The ratio of these two odds is in a sense the odds for word X, but more formally and precisely it is the definition of the joint odds ratio for X and Y. This can be simplified to the fraction to the right of the equal sign in Figure 6. The numerator is the product of the

probabilities/frequencies of both words being and not being in the same message,

respectively. The denominator is the product of the probabilities (frequencies) that only word X is in the message and that only word Y is in the message, respectively.

Figure 6: Joint odds ratio, formula from [24]

For the probability values we can actually choose to use relative, normalized or absolute frequencies just as we want, since they will all give the same result, because of the possibility of reducing and expanding the fraction. Therefore we use absolute frequencies (GTFs) for simplicity in our Java program for calculating odds ratios. It is important that p10 and p01 in Figure 6 must not equal 0, or the odds ratio will be equal infinity [24]. To avoid infinite values, we set pXY, where x ≠ y, to 1 when these pXY values really equal 0. The values for the odds ratio defined this way are then not formally correct, but we get a sensible order of the odds ratios of the different words when they are compared to each other.
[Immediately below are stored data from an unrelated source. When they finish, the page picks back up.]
-- ==== Sys2Proof/Machine/Queue.lean ====
section
/-! DEFINITION. Chapter 2, the transit queue: opening, filling, closing and deferral (R23 to R30), READ_TRANSIT
(R40), and the queue at LOOP_RESTART (R42). -/

namespace Sys2Proof.Machine

/-- The number of parcels in the queue (R23). -/
def TransitQueue.count (q : TransitQueue) : Nat :=
  q.closed.length + (if q.openParcel.isSome then 1 else 0)

/-- A close of the open parcel is deferred (R29): the flag is set, and a WEIGH notice QUEUE_FULL is raised if it was
clear before. -/
def State.deferClose (s : State) : State :=
  if s.queue.closeDeferred then s
  else (s.setQueue { s.queue with closeDeferred := true }).raiseNotice (.weigh .queueFull)

/-- The open parcel closes at an odometer value and a new open parcel takes its place (R26, R27, R28, R30). -/
def TransitQueue.replaceOpen (q : TransitQueue) (p : Parcel) (at_ : Count32) (new : Parcel) : TransitQueue :=
  { q with closed := q.closed ++ [⟨p, at_⟩], openParcel := some new }

/-- The new open parcel that takes the weigher's tag and estimated flag (R24, R27, R28, R30). -/
def State.newParcel (s : State) (at_ : Count32) : Parcel :=
  ⟨s.weigher.tag, s.weigher.estimated, 0, at_⟩

/-- The parcel has absorbed nothing and covered nothing (R27, R28): it may be changed in place. -/
def State.untouched (s : State) (p : Parcel) : Bool :=
  decide (p.mass = 0 ∧ p.openOdometer = s.weigher.odometer)

/-- The weigher's tag has changed to a different value (R27, R29). -/
def State.tagChanged (s : State) : State :=
  match s.queue.openParcel with
  | none => s
  | some p =>
    if s.untouched p then
      s.setQueue { s.queue with openParcel := some { p with lot := s.weigher.tag } }
    else if s.queue.count < Config.queueLimit then
      s.setQueue (s.queue.replaceOpen p s.weigher.odometer (s.newParcel s.weigher.odometer))
    else s.deferClose

/-- The weigher's lot tag is set (R14): a change is handed to the queue at once, a setting to the value held hands
nothing on. -/
def State.setTag (s : State) (tag : Option BillNo) : State :=
  if s.weigher.tag = tag then s else (s.setWeigher { s.weigher with tag := tag }).tagChanged

/-- The weigher's estimated flag has changed (R28, R29): where the close is deferred, a change to set marks the open
parcel and a change to clear leaves it (log 6). -/
def State.estimatedChanged (s : State) : State :=
  match s.queue.openParcel with
  | none => s
  | some p =>
    if s.untouched p then
      s.setQueue { s.queue with openParcel := some { p with estimated := s.weigher.estimated } }
    else if s.queue.count < Config.queueLimit then
      s.setQueue (s.queue.replaceOpen p s.weigher.odometer (s.newParcel s.weigher.odometer))
    else
      let s := s.deferClose
      s.setQueue { s.queue with
        openParcel := some { p with estimated := p.estimated || s.weigher.estimated } }

/-- The weigher's estimated flag takes a value; a change is handed to the queue (R13). -/
def State.setEstimated (s : State) (e : Bool) : State :=
  if s.weigher.estimated = e then s
  else (s.setWeigher { s.weigher with estimated := e }).estimatedChanged

/-- A parcel is opened if the queue holds no open one (R24), at the odometer as it stood before the period's
advance. -/
def State.ensureOpen (s : State) (before : Count32) : State :=
  match s.queue.openParcel with
  | some _ => s
  | none => s.setQueue { s.queue with openParcel := some (s.newParcel before) }

/-- The open parcel as a carry finds it (R25, R29): while a close is deferred, an empty one takes the weigher's tag
and flag, and one holding mass takes the estimated flag if the weigher's is set. -/
def State.parcelForCarry (s : State) (p : Parcel) : Parcel :=
  if s.queue.closeDeferred then
    if p.mass = 0 then { p with lot := s.weigher.tag, estimated := s.weigher.estimated }
    else { p with estimated := p.estimated || s.weigher.estimated }
  else p

/-- A carry is charged to the bill or account that a lot names (R11, R12, R25). -/
def State.chargeLot (s : State) (lot : Option BillNo) (k : Nat) : State :=
  match lot with
  | some n => s.modifyBill n (Lot.charge k)
  | none =>
    let a := s.weigher.account
    s.setWeigher { s.weigher with account :=
      { a with weighed := a.weighed + toCount k, inTransit := a.inTransit + toCount k } }

/-- A carry of k kilograms, at least 1, reaches the queue, the totalizer and its account (R11, R24, R25, R29);
`before` is the odometer before the period's advance. -/
def State.carry (s : State) (before : Count32) (k : Nat) : State :=
  let s := s.ensureOpen before
  match s.queue.openParcel with
  | none => s
  | some p =>
    let p := s.parcelForCarry p
    let s := s.setQueue { s.queue with openParcel := some { p with mass := p.mass + k } }
    let s := s.setBills { s.bills with totalizer := s.bills.totalizer + toCount k }
    s.chargeLot p.lot k

/-- The deferred close, the second part of an advance (R26, R30), with the odometer after the advance. -/
def State.makeDeferredClose (s : State) : State :=
  match s.queue.openParcel with
  | some p =>
    if s.queue.closeDeferred ∧ s.queue.count < Config.queueLimit then
      (s.setQueue { s.queue.replaceOpen p s.weigher.odometer (s.newParcel s.weigher.odometer) with
        closeDeferred := false }).note .deferredClose
    else s
  | none => s

/-- The segment test, the third part of an advance (R26), with the odometer after the advance. In a full queue the
close it calls for is deferred (R29). -/
def State.segmentTest (s : State) : State :=
  match s.queue.openParcel, s.weigher.table with
  | some p, some t =>
    if t.segmentLength * 100 ≤ wrapDiff s.weigher.odometer p.openOdometer then
      let s := s.note .segmentClose
      if s.queue.count < Config.queueLimit then
        s.setQueue (s.queue.replaceOpen p s.weigher.odometer
          ⟨p.lot, p.estimated, 0, s.weigher.odometer⟩)
      else s.deferClose
    else s
  | _, _ => s

/-- One parcel's mass moves to unresolved at LOOP_RESTART (R42). -/
def State.unresolveParcel (s : State) (p : Parcel) : State :=
  match p.lot with
  | some n => s.modifyBill n (Lot.unresolve p.mass)
  | none => s

/-- LOOP_RESTART empties the queue (R42), oldest parcel first. -/
def State.emptyQueue (s : State) : State :=
  let parcels := s.queue.closed.map (·.parcel) ++ s.queue.openParcel.toList
  let s := parcels.foldl State.unresolveParcel s
  let s := s.setWeigher { s.weigher with account := { s.weigher.account with inTransit := 0 } }
  s.setQueue .restart

/-! ### READ_TRANSIT (R40) -/

/-- The remaining travel of the oldest closed parcel, absent when there is none (R40). It is below 0 where a table
loaded since has shortened the transit distance (log 4). -/
def State.remainingTravel (s : State) : Option Int :=
  match s.queue.closed, s.weigher.table with
  | c :: _, some t => some (t.transitDistance * 100 - wrapDiff s.weigher.odometer c.closeOdometer)
  | _, _ => none

/-- READ_TRANSIT's data (R40, R200). -/
def transitReport (s : State) : List Field :=
  [.num 1 s.queue.count, .flag s.queue.openParcel.isSome]
  ++ (match s.queue.openParcel with
      | some p => [.lot p.lot, .flag p.estimated, .num 4 p.mass, .num 4 p.openOdometer.toNat]
      | none => [])
  ++ [.flag s.queue.closeDeferred, .num 4 s.weigher.odometer.toNat, .optInt 4 s.remainingTravel]
  ++ s.bills.records.toList.map (fun r => .num 3 (min 16777215 r.inTransit))

/-- READ_TRANSIT's work (R40). -/
def readTransit (_ : List Byte) (s : State) : State × Answer := done s (transitReport s)

/-- READ_TRANSIT (R40), code 18h. -/
def execReadTransit (p : List Byte) (s : State) : Host.Outcome State Fault Refusal :=
  s.take (·.serve 0x18#8 0 p (readTransit p))

end Sys2Proof.Machine
end

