-- ==== Sys2Proof/Machine/Dust.lean ====
section
/-! DEFINITION. Chapter 6, Dust Supervision (R113 to R132): the sample event of a zone, the purge timer, and the
supervisor's requests. -/

namespace Sys2Proof.Machine

/-! ### A zone at work -/

/-- A zone in the middle of an event: the zone, the states it has entered with the zone as it stood at each entry
(R131), and what has come about. -/
structure ZoneWork where
  zone : Zone
  entered : List (ZoneState × Zone)
  notes : List Occurrence
deriving DecidableEq, Repr

/-- An event of a zone begins. -/
def Zone.work (z : Zone) : ZoneWork := ⟨z, [], []⟩

/-- Something has come about. -/
def ZoneWork.note (w : ZoneWork) (o : Occurrence) : ZoneWork := { w with notes := o :: w.notes }

/-- The zone enters a state as the given zone, which has that state (R131). -/
def ZoneWork.enter (w : ZoneWork) (z : Zone) : ZoneWork :=
  { w with zone := z, entered := w.entered ++ [(z.state, z)] }

/-- Entry to a state other than PURGE: the fall count is 0 and no purge timer runs (R118 to R123). -/
def ZoneWork.enterState (w : ZoneWork) (st : ZoneState) : ZoneWork :=
  w.enter { w.zone with state := st, fallCount := 0, purgeTimer := none }

/-- The level lowered by the hysteresis (R113). -/
def ZoneRecord.lowered (r : ZoneRecord) (level : Nat) : Nat := level - r.hysteresis

/-- The state a purge expires into (R121). -/
def ZoneRecord.afterPurge (r : ZoneRecord) (latest : Nat) : ZoneState :=
  if r.lowered r.stop ≤ latest then .stop
  else if r.lowered r.high ≤ latest then .high
  else if r.lowered r.warn ≤ latest then .warn
  else .clear

/-- The purge expires (R121). A zone in PURGE has taken a sample since it was enabled; 0 stands for its absence. -/
def ZoneWork.expire (w : ZoneWork) (n : ZoneNo) (r : ZoneRecord) : ZoneWork :=
  (w.note (.purgeExpiry n)).enterState (r.afterPurge (w.zone.latest.getD 0))

/-- Entry to PURGE (R120, R124, R127): a purge time of 0 expires at once (R121). -/
def ZoneWork.enterPurge (w : ZoneWork) (n : ZoneNo) (r : ZoneRecord) : ZoneWork :=
  let w := w.enter { w.zone with state := .purge, fallCount := 0, purgeTimer := some r.purgeTime }
  if r.purgeTime = 0 then w.expire n r else w

/-- Entry to LOST (R126): a zone already in LOST stays as it is. -/
def ZoneWork.enterLost (w : ZoneWork) : ZoneWork :=
  if w.zone.state = .lost then w
  else w.enter { w.zone with state := .lost, warnCount := 0, highCount := 0, stopCount := 0,
                             fallCount := 0, purgeTimer := none }

/-! ### The stages of a sample event (R115, R117 to R123, R127) -/

/-- A zone with no counts, no sample and no timer, in CLEAR (R115, R116). -/
def Zone.cleared (record : Option ZoneRecord) : Zone := { Zone.restart with record := record }

/-- Stage 1: a pending record takes force (R115). Disabling raises CLEAR if the zone was in another state (R131). -/
def Zone.takeRecord (z : Zone) : ZoneWork :=
  match z.pendingRecord, z.record with
  | none, _ => z.work
  | some none, _ =>
    if z.state = .clear then (Zone.cleared none).work else z.work.enter (Zone.cleared none)
  | some (some r), none => (Zone.cleared (some r)).work
  | some (some r), some _ =>
    { z with record := some r, pendingRecord := none, warnCount := 0, highCount := 0, stopCount := 0,
             fallCount := 0 : Zone }.work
The odds ratio of each word pair in a forum is computed for finding how closely the two words are related to each other in the sense of co-location. The algorithm for doing this unfortunately runs slow if we analyse thousands or even tens of thousands distinct words in a forum. It can take days to finish an execution if we need to find the odds ratios for all

possible pairs of words. Therefore, some words that are used only a few times, are excluded for the analysis. How many words that we had to exclude is mentioned together with the results in section 4.20.

Then the ratio of the odds ratios of the same word pair in two different forums can be computed for comparing how much closer the same two words are related to each other in one forum than in another. This of course depends on whether the same colocation or co-occurrence word pairs are in both the forums to be compared.